Confira artigo de Roberto Malvezzi, o Gogó, sobre a proposta de um novo programa do governo federal que levaria água ao povo do semiárido, através, principalmente, da construção de cisternas, ao invés de mais tentativas de grandes projetos, como a transposição do São Francisco.
Roberto Malvezzi (Gogó)O anúncio da presidenta Dilma, que vai transformar o “Água para Todos” (Bahia) em um programa federal, na linha da superação da miséria, soa como uma chuva no sertão depois de meses de estiagem.

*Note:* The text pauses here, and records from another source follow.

-- ==== Sys2Proof/Tests/Slice0.lean ====
section
/-! SUPPORT. The model's own tests. Every expected value is from the spec's test vectors (95_test_vectors.md) or its
worked examples, and the witnesses show that the hypotheses of the obligations can be met. -/

namespace Sys2Proof.Tests

open Sys2Proof Sys2Proof.Machine

/-! ## Helpers -/

/-- A default build in a given phase, holding an earlier error report (so that a cleared or held register shows). -/
def inPhase (st : Phase) (cnt : Fin 7) (buf : Buf) (moves : List Move) : State :=
  { build := Build.default, din := 0, moves := moves,
    scanner := { st := st, cnt := cnt, buf := buf, doneQ := true, statusQ := .truncated, latQ := 0, lonQ := 0 } }

/-- The six bytes `00 00 64 00 00 32` of Scenario A. -/
def scenarioA : Buf := #v[0x00, 0x00, 0x64, 0x00, 0x00, 0x32]

/-- What a test looks at: the hidden registers, and the four output ports as the host reads them. -/
structure View where
  st : Phase
  cnt : Nat
  buf : List Byte
  done : Bool
  status : BitVec 2
  lat : Int
  lon : Int
  deriving DecidableEq, Repr

def view : Host.Outcome State Fault Refusal → Option View
  | .next t => some ⟨t.scanner.st, t.scanner.cnt.val, t.scanner.buf.toList, t.scanner.doneQ, t.scanner.statusQ.code,
      t.scanner.latQ.toInt, t.scanner.lonQ.toInt⟩
  | .fault _ => none
  | .refused _ => none

/-- `dout` of a next state, as a number. -/
def viewDout : Host.Outcome State Fault Refusal → Option Nat
  | .next t => some t.dout.toNat
  | .fault _ => none
  | .refused _ => none

/-! ## WellFormed: a term each check refuses -/

theorem test_build_of_23_bits_refused : Build.wellFormed { outW := 23, hasScanner := true } = false := by decide
theorem test_token_without_scanner_refused : Instr.wellFormed Build.decoderOnly .nop = false := by decide
theorem test_token_word_without_scanner_refused : InputWord.wellFormed Build.decoderOnly (.tok 0x225) = false := by decide
theorem test_reset_edge_without_scanner_refused : Move.wellFormed Build.decoderOnly (.rstEdge 0) = false := by decide
theorem test_field_of_two_bytes_refused : fieldWellFormed [0xFF, 0xFF] = false := by decide
theorem test_wellformed_accepts :
    Build.wellFormed { outW := 24, hasScanner := false } = true ∧ Instr.wellFormed Build.decoderOnly (.dec24 1 2 3) = true ∧
    Move.wellFormed Build.default (.rstEdge 0) = true ∧ fieldWellFormed [0xFF, 0xFF, 0x9C] = true := by decide

/-! ## Decoding: words written out from the spec's encodings (R44, R47, R49, R56; 95_test_vectors.md 2.2) -/

theorem test_decode_dec24 : decode (.dec 0b00010010_00110100_01010110) = .dec24 0x12 0x34 0x56 := by decide
theorem test_decode_nop : decode (.tok 0b00_00000000) = .nop := by decide
theorem test_decode_nop_ignores_byte : decode (.tok 0b00_10100101) = .nop := by decide
theorem test_decode_byte : decode (.tok 0b10_00100101) = .byte 0x25 := by decide
theorem test_decode_end : decode (.tok 0b01_00000000) = .endPacket := by decide
theorem test_decode_end_ignores_byte : decode (.tok 0b01_11111111) = .endPacket := by decide
theorem test_decode_last : decode (.tok 0b11_00110010) = .last 0x32 := by decide
theorem test_table_word_dec24 : decodeTableWord 24 0xFFFF9C = some (.dec24 0xFF 0xFF 0x9C) := by decide
theorem test_table_word_tokens :
    decodeTableWord 10 0x225 = some (.byte 0x25) ∧ decodeTableWord 16 0x332 = some (.last 0x32) ∧
    decodeTableWord 16 0x100 = some .endPacket ∧ decodeTableWord 16 0x000 = some .nop := by decide
theorem test_decode_refuses_by_name :
    decodeWord 8 0x25 = .error (.noSuchFormat 8) ∧ decodeWord 16 0x400 = .error (.tooWide 16 0x400) ∧
    decodeField [0xFF, 0x9C] = .error (.fieldLength 2) ∧ decodeField [0, 0, 0, 0] = .error (.fieldLength 4) := by
  refine ⟨?_, ?_, ?_, ?_⟩ <;> rfl
theorem test_encode_words :
    encode (.dec24 0xFF 0xFF 0x9C) = .dec 0xFFFF9C ∧ encode .nop = .tok 0x000 ∧ encode (.byte 0x25) = .tok 0x225 ∧
    encode .endPacket = .tok 0x100 ∧ encode (.last 0x32) = .tok 0x332 := by decide

/-! ## One step each (95_test_vectors.md 2.1, 2.2) -/

/-- Scenario B: `DEC24 FF FF 9C` gives `0xFFFFFF9C`, and leaves the scanner. -/
theorem test_dec24_negative :
    viewDout (step ((inPhase .field 2 scenarioA []).withFetchWord 24 0xFFFF9C)) = some 0xFFFFFF9C ∧
    view (step ((inPhase .field 2 scenarioA []).withFetchWord 24 0xFFFF9C)) =
      some ⟨.field, 2, [0x00, 0x00, 0x64, 0x00, 0x00, 0x32], true, 0b10, 0, 0⟩ := by decide

/-- Program 5, in the decoder-only build, and the width variants of section 2.1. -/
theorem test_dec24_widths :
    viewDout (step ((State.resetOf Build.decoderOnly).withFetchWord 24 0x800000)) = some 0xFF800000 ∧
    viewDout (step ((State.resetOf { outW := 24, hasScanner := false }).withFetchWord 24 0xFFFF9C)) = some 0xFFFF9C ∧
    viewDout (step ((State.resetOf { outW := 64, hasScanner := false }).withFetchWord 24 0xFFFF9C)) =
      some 0xFFFFFFFFFFFFFF9C := by decide

/-- `FIELD`, 2, `NOP`: only `done` falls; `status` holds. -/
theorem test_nop_holds :
    view (step ((inPhase .field 2 scenarioA []).withFetchWord 10 0x000)) =
      some ⟨.field, 2, [0x00, 0x00, 0x64, 0x00, 0x00, 0x32], false, 0b10, 0, 0⟩ := by decide
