-- ==== Sys2Proof/Laws/State.lean ====
section
/-! SUPPORT. One lemma per field for every update of the state: what the field is after it. -/

namespace Sys2Proof.Machine

section
variable (p : Seq) (s : State)

@[simp] theorem setSeq_identity : (setSeq p s).identity = s.identity := rfl
@[simp] theorem setSeq_pageCount : (setSeq p s).pageCount = s.pageCount := rfl
@[simp] theorem setSeq_busBound : (setSeq p s).busBound = s.busBound := rfl
@[simp] theorem setSeq_csId : (setSeq p s).csId = s.csId := rfl
@[simp] theorem setSeq_status : (setSeq p s).status = s.status := rfl
@[simp] theorem setSeq_seq : (setSeq p s).seq = p := rfl
@[simp] theorem setSeq_cmd : (setSeq p s).cmd = s.cmd := rfl
@[simp] theorem setSeq_adr : (setSeq p s).adr = s.adr := rfl
@[simp] theorem setSeq_sr : (setSeq p s).sr = s.sr := rfl
@[simp] theorem setSeq_cs : (setSeq p s).cs = s.cs := rfl
@[simp] theorem setSeq_crc : (setSeq p s).crc = s.crc := rfl
@[simp] theorem setSeq_t0 : (setSeq p s).t0 = s.t0 := rfl
@[simp] theorem setSeq_fb : (setSeq p s).fb = s.fb := rfl
@[simp] theorem setSeq_rspStatus : (setSeq p s).rspStatus = s.rspStatus := rfl
@[simp] theorem setSeq_rspBusy : (setSeq p s).rspBusy = s.rspBusy := rfl
@[simp] theorem setSeq_trace : (setSeq p s).trace = s.trace := rfl
@[simp] theorem setSeq_flight : (setSeq p s).flight = s.flight := rfl
@[simp] theorem setSeq_params : (setSeq p s).params = s.params := rfl
@[simp] theorem setSeq_resetIn : (setSeq p s).resetIn = s.resetIn := rfl
@[simp] theorem setSeq_busOk : (setSeq p s).busOk = s.busOk := rfl
@[simp] theorem setSeq_csIdIn : (setSeq p s).csIdIn = s.csIdIn := rfl
@[simp] theorem setSeq_frameGrant : (setSeq p s).frameGrant = s.frameGrant := rfl
@[simp] theorem setSeq_port : (setSeq p s).port = s.port := rfl
@[simp] theorem setSeq_hostBuf : (setSeq p s).hostBuf = s.hostBuf := rfl
@[simp] theorem setSeq_bus : (setSeq p s).bus = s.bus := rfl
@[simp] theorem setSeq_ticks : (setSeq p s).ticks = s.ticks := rfl
@[simp] theorem setSeq_draws : (setSeq p s).draws = s.draws := rfl

end

section
variable (v : Status) (s : State)

@[simp] theorem startOperation_identity : (startOperation v s).identity = s.identity := rfl
@[simp] theorem startOperation_pageCount : (startOperation v s).pageCount = s.pageCount := rfl
@[simp] theorem startOperation_busBound : (startOperation v s).busBound = s.busBound := rfl
@[simp] theorem startOperation_csId : (startOperation v s).csId = s.csId := rfl
@[simp] theorem startOperation_status : (startOperation v s).status = v := rfl
@[simp] theorem startOperation_seq : (startOperation v s).seq = .guard := rfl
@[simp] theorem startOperation_cmd : (startOperation v s).cmd = s.cmd := rfl
@[simp] theorem startOperation_adr : (startOperation v s).adr = s.adr := rfl
@[simp] theorem startOperation_sr : (startOperation v s).sr = s.sr := rfl
@[simp] theorem startOperation_cs : (startOperation v s).cs = s.cs := rfl
@[simp] theorem startOperation_crc : (startOperation v s).crc = s.crc := rfl
@[simp] theorem startOperation_t0 : (startOperation v s).t0 = s.t0 := rfl
@[simp] theorem startOperation_fb : (startOperation v s).fb = s.fb := rfl
@[simp] theorem startOperation_rspStatus : (startOperation v s).rspStatus = s.rspStatus := rfl
@[simp] theorem startOperation_rspBusy : (startOperation v s).rspBusy = s.rspBusy := rfl
@[simp] theorem startOperation_trace : (startOperation v s).trace = s.trace := rfl
@[simp] theorem startOperation_flight : (startOperation v s).flight = s.flight := rfl
@[simp] theorem startOperation_params : (startOperation v s).params = s.params := rfl
@[simp] theorem startOperation_resetIn : (startOperation v s).resetIn = s.resetIn := rfl
@[simp] theorem startOperation_busOk : (startOperation v s).busOk = s.busOk := rfl
@[simp] theorem startOperation_csIdIn : (startOperation v s).csIdIn = s.csIdIn := rfl
@[simp] theorem startOperation_frameGrant : (startOperation v s).frameGrant = s.frameGrant := rfl
@[simp] theorem startOperation_port : (startOperation v s).port = s.port := rfl
@[simp] theorem startOperation_hostBuf : (startOperation v s).hostBuf = s.hostBuf := rfl
@[simp] theorem startOperation_bus : (startOperation v s).bus = s.bus := rfl
@[simp] theorem startOperation_ticks : (startOperation v s).ticks = s.ticks := rfl
@[simp] theorem startOperation_draws : (startOperation v s).draws = s.draws := rfl

end

section
variable (v : BitVec 16) (s : State)

@[simp] theorem setCrc_identity : (setCrc v s).identity = s.identity := rfl
@[simp] theorem setCrc_pageCount : (setCrc v s).pageCount = s.pageCount := rfl
@[simp] theorem setCrc_busBound : (setCrc v s).busBound = s.busBound := rfl
@[simp] theorem setCrc_csId : (setCrc v s).csId = s.csId := rfl
@[simp] theorem setCrc_status : (setCrc v s).status = s.status := rfl
@[simp] theorem setCrc_seq : (setCrc v s).seq = s.seq := rfl
@[simp] theorem setCrc_cmd : (setCrc v s).cmd = s.cmd := rfl
@[simp] theorem setCrc_adr : (setCrc v s).adr = s.adr := rfl
@[simp] theorem setCrc_sr : (setCrc v s).sr = s.sr := rfl
@[simp] theorem setCrc_cs : (setCrc v s).cs = s.cs := rfl
@[simp] theorem setCrc_crc : (setCrc v s).crc = v := rfl
@[simp] theorem setCrc_t0 : (setCrc v s).t0 = s.t0 := rfl
@[simp] theorem setCrc_fb : (setCrc v s).fb = s.fb := rfl
@[simp] theorem setCrc_rspStatus : (setCrc v s).rspStatus = s.rspStatus := rfl
@[simp] theorem setCrc_rspBusy : (setCrc v s).rspBusy = s.rspBusy := rfl
@[simp] theorem setCrc_trace : (setCrc v s).trace = s.trace := rfl
@[simp] theorem setCrc_flight : (setCrc v s).flight = s.flight := rfl
@[simp] theorem setCrc_params : (setCrc v s).params = s.params := rfl
@[simp] theorem setCrc_resetIn : (setCrc v s).resetIn = s.resetIn := rfl
@[simp] theorem setCrc_busOk : (setCrc v s).busOk = s.busOk := rfl
@[simp] theorem setCrc_csIdIn : (setCrc v s).csIdIn = s.csIdIn := rfl
@[simp] theorem setCrc_frameGrant : (setCrc v s).frameGrant = s.frameGrant := rfl
@[simp] theorem setCrc_port : (setCrc v s).port = s.port := rfl
@[simp] theorem setCrc_hostBuf : (setCrc v s).hostBuf = s.hostBuf := rfl
@[simp] theorem setCrc_bus : (setCrc v s).bus = s.bus := rfl
@[simp] theorem setCrc_ticks : (setCrc v s).ticks = s.ticks := rfl
@[simp] theorem setCrc_draws : (setCrc v s).draws = s.draws := rfl

end

section
variable (b : Byte) (s : State)

@[simp] theorem setSr_identity : (setSr b s).identity = s.identity := rfl
@[simp] theorem setSr_pageCount : (setSr b s).pageCount = s.pageCount := rfl
@[simp] theorem setSr_busBound : (setSr b s).busBound = s.busBound := rfl
@[simp] theorem setSr_csId : (setSr b s).csId = s.csId := rfl
@[simp] theorem setSr_status : (setSr b s).status = s.status := rfl
@[simp] theorem setSr_seq : (setSr b s).seq = s.seq := rfl
@[simp] theorem setSr_cmd : (setSr b s).cmd = s.cmd := rfl
@[simp] theorem setSr_adr : (setSr b s).adr = s.adr := rfl
@[simp] theorem setSr_sr : (setSr b s).sr = b := rfl
@[simp] theorem setSr_cs : (setSr b s).cs = s.cs := rfl
@[simp] theorem setSr_crc : (setSr b s).crc = s.crc := rfl
@[simp] theorem setSr_t0 : (setSr b s).t0 = s.t0 := rfl
@[simp] theorem setSr_fb : (setSr b s).fb = s.fb := rfl
@[simp] theorem setSr_rspStatus : (setSr b s).rspStatus = s.rspStatus := rfl
@[simp] theorem setSr_rspBusy : (setSr b s).rspBusy = s.rspBusy := rfl
@[simp] theorem setSr_trace : (setSr b s).trace = s.trace := rfl
@[simp] theorem setSr_flight : (setSr b s).flight = s.flight := rfl
@[simp] theorem setSr_params : (setSr b s).params = s.params := rfl
@[simp] theorem setSr_resetIn : (setSr b s).resetIn = s.resetIn := rfl
@[simp] theorem setSr_busOk : (setSr b s).busOk = s.busOk := rfl
@[simp] theorem setSr_csIdIn : (setSr b s).csIdIn = s.csIdIn := rfl
@[simp] theorem setSr_frameGrant : (setSr b s).frameGrant = s.frameGrant := rfl
@[simp] theorem setSr_port : (setSr b s).port = s.port := rfl
@[simp] theorem setSr_hostBuf : (setSr b s).hostBuf = s.hostBuf := rfl
@[simp] theorem setSr_bus : (setSr b s).bus = s.bus := rfl
@[simp] theorem setSr_ticks : (setSr b s).ticks = s.ticks := rfl
@[simp] theorem setSr_draws : (setSr b s).draws = s.draws := rfl

end

section
variable (l : List Byte) (s : State)

@[simp] theorem latchCmd_identity : (latchCmd l s).identity = s.identity := rfl
@[simp] theorem latchCmd_pageCount : (latchCmd l s).pageCount = s.pageCount := rfl
@[simp] theorem latchCmd_busBound : (latchCmd l s).busBound = s.busBound := rfl
@[simp] theorem latchCmd_csId : (latchCmd l s).csId = s.csId := rfl
@[simp] theorem latchCmd_status : (latchCmd l s).status = s.status := rfl
@[simp] theorem latchCmd_seq : (latchCmd l s).seq = s.seq := rfl
@[simp] theorem latchCmd_cmd : (latchCmd l s).cmd = ⟨l.getD 0 s.cmd.c0, l.getD 1 s.cmd.c1, l.getD 2 s.cmd.c2, l.getD 3 s.cmd.c3⟩ := rfl
@[simp] theorem latchCmd_adr : (latchCmd l s).adr = s.adr := rfl
@[simp] theorem latchCmd_sr : (latchCmd l s).sr = s.sr := rfl
@[simp] theorem latchCmd_cs : (latchCmd l s).cs = s.cs := rfl
@[simp] theorem latchCmd_crc : (latchCmd l s).crc = s.crc := rfl
@[simp] theorem latchCmd_t0 : (latchCmd l s).t0 = s.t0 := rfl
@[simp] theorem latchCmd_fb : (latchCmd l s).fb = s.fb := rfl
@[simp] theorem latchCmd_rspStatus : (latchCmd l s).rspStatus = s.rspStatus := rfl
@[simp] theorem latchCmd_rspBusy : (latchCmd l s).rspBusy = s.rspBusy := rfl
@[simp] theorem latchCmd_trace : (latchCmd l s).trace = s.trace := rfl
@[simp] theorem latchCmd_flight : (latchCmd l s).flight = s.flight := rfl
@[simp] theorem latchCmd_params : (latchCmd l s).params = s.params := rfl
@[simp] theorem latchCmd_resetIn : (latchCmd l s).resetIn = s.resetIn := rfl
@[simp] theorem latchCmd_busOk : (latchCmd l s).busOk = s.busOk := rfl
@[simp] theorem latchCmd_csIdIn : (latchCmd l s).csIdIn = s.csIdIn := rfl
@[simp] theorem latchCmd_frameGrant : (latchCmd l s).frameGrant = s.frameGrant := rfl
@[simp] theorem latchCmd_port : (latchCmd l s).port = s.port := rfl
@[simp] theorem latchCmd_hostBuf : (latchCmd l s).hostBuf = s.hostBuf := rfl
@[simp] theorem latchCmd_bus : (latchCmd l s).bus = s.bus := rfl
@[simp] theorem latchCmd_ticks : (latchCmd l s).ticks = s.ticks := rfl
@[simp] theorem latchCmd_draws : (latchCmd l s).draws = s.draws := rfl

Ainda mais, ela não anunciou uma nova grande obra, tipo Transposição, mas a construção de 800 mil cisternas, além da implementação de novas adutoras. Quem atua no Semiárido, como eu que estou aqui há mais de 30 anos, talvez esteja ouvindo o que gostaria de ouvir, mas que não sonhava mais ouvir essa afirmação em vida.
Essas pequenas obras hídricas, multiplicadas aos milhares, quem sabe um dia aos milhões, já deram prova que são capazes de erradicar o mais pernicioso dos males nordestinos, isto é, a sede humana. O projeto P1MC da ASA já construiu aproximadamente 350 mil cisternas, beneficiando cerca de 1,7 milhões de pessoas.
Já começou também a implementação do Projeto P1+2, isto é, a captação da água de chuva para produção de hortas e dessedentação de pequenos animais, como galinhas, porcos e caprinos. Esse outro programa pode erradicar o segundo mal nordestino, isto é, a fome e a desnutrição, ainda mais se associado a uma reforma agrária adequada à região.
O resultado pode ser visto pelos indicadores. Já não se fala mais em saques, frentes de emergência, diminuiu a mortalidade infantil, a migração nordestina se estabilizou. Claro, ajudam muito as demais políticas como a aposentadoria dos rurais, o acesso à energia, a disseminação das tecnologias como celular e internet, inclusive o Bolsa Família.
Esperamos que as adutoras sejam as propostas no Atlas do Nordeste, agora ampliado e aprofundado para o Atlas Brasil de Águas, fantástica obra da Agência Nacional de Águas (ANA). Elas são a solução para a insegurança hídrica nos meios urbanos de todo o Nordeste.
Se Dilma quiser ser ainda mais consequente, pode assumir a iniciativa do Fórum de Mudanças Climáticas, quando apresentou ao Ministro Gilberto Carvalho a proposta da produção de energia solar a partir das casas dos moradores do Semiárido, convertendo-a automaticamente em energia elétrica, sendo o governo o principal comprador dessa energia. Assim, além de água, seriam produtores também de energia. Uma saída para o Bolsa Família, já que geraria renda, além de produzir energia limpa, sem emissão de CO2 na atmosfera. Essa tecnologia já está disponível, inclusive no Brasil e dispensa a acumulação em baterias. Essa política pública de compra da energia produzida nas casas já existe em países como Alemanha, Itália e Espanha.
Portanto, temos todas as saídas na mão. A presidenta pode valorizar a experiência acumulada pela sociedade civil, que não só constrói obras, mas faz a educação contextualizada para a convivência com o Semiárido. A ASA pode ajudar a multiplicar esses educadores, caso o Estado se interesse.
Enfim, depois de tantas loucuras cometidas em nome da sede humana no Semiárido, quem sabe tenha chegado a vez do bom senso.
Se assim realmente acontecer, a fome e a sede serão páginas viradas dessa triste história.